> _Your objective_
Each line from the one containing "(R11, R222). -/" through the end of the data must be retyped exactly, and no other line.

> _Data to examine_

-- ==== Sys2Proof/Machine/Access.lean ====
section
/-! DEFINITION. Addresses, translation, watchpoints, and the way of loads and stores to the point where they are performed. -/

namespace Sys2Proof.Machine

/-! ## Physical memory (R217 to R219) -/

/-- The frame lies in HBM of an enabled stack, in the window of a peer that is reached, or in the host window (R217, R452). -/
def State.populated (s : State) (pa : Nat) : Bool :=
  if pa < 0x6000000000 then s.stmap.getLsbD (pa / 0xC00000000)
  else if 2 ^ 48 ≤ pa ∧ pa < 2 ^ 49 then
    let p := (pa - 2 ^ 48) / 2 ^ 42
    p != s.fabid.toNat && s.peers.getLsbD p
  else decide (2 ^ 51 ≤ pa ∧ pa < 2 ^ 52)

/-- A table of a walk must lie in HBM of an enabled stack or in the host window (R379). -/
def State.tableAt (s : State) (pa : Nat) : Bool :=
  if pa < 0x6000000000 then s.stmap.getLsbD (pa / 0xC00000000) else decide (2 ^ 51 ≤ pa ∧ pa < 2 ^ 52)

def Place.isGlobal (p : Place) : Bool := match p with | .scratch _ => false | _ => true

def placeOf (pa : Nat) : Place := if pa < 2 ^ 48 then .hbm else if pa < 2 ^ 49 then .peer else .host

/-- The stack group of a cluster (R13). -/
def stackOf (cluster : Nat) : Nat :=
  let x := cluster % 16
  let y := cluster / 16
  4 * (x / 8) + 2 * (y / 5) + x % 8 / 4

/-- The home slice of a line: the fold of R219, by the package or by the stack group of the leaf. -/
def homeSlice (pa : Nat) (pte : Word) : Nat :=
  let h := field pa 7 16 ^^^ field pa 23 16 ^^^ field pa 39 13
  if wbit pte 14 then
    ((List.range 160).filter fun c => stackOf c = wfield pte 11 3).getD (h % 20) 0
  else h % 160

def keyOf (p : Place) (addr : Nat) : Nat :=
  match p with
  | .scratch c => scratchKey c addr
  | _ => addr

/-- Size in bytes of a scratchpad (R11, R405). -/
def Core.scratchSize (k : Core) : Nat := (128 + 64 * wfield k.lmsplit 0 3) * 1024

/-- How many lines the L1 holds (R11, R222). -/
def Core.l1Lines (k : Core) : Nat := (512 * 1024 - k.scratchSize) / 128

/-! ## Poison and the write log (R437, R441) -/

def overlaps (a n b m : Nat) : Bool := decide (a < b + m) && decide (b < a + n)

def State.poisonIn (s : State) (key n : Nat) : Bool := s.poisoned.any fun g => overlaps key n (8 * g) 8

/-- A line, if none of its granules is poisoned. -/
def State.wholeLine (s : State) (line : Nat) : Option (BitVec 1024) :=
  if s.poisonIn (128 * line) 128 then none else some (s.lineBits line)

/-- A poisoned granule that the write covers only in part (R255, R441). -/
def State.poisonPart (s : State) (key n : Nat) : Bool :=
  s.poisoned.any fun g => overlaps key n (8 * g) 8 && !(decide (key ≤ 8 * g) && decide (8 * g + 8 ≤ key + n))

> _The answer_
/-- How many lines the L1 holds (R11, R222). -/
def Core.l1Lines (k : Core) : Nat := (512 * 1024 - k.scratchSize) / 128

/-! ## Poison and the write log (R437, R441) -/

def overlaps (a n b m : Nat) : Bool := decide (a < b + m) && decide (b < a + n)

def State.poisonIn (s : State) (key n : Nat) : Bool := s.poisoned.any fun g => overlaps key n (8 * g) 8

/-- A line, if none of its granules is poisoned. -/
def State.wholeLine (s : State) (line : Nat) : Option (BitVec 1024) :=
  if s.poisonIn (128 * line) 128 then none else some (s.lineBits line)

/-- A poisoned granule that the write covers only in part (R255, R441). -/
def State.poisonPart (s : State) (key n : Nat) : Bool :=
  s.poisoned.any fun g => overlaps key n (8 * g) 8 && !(decide (key ≤ 8 * g) && decide (8 * g + 8 ≤ key + n))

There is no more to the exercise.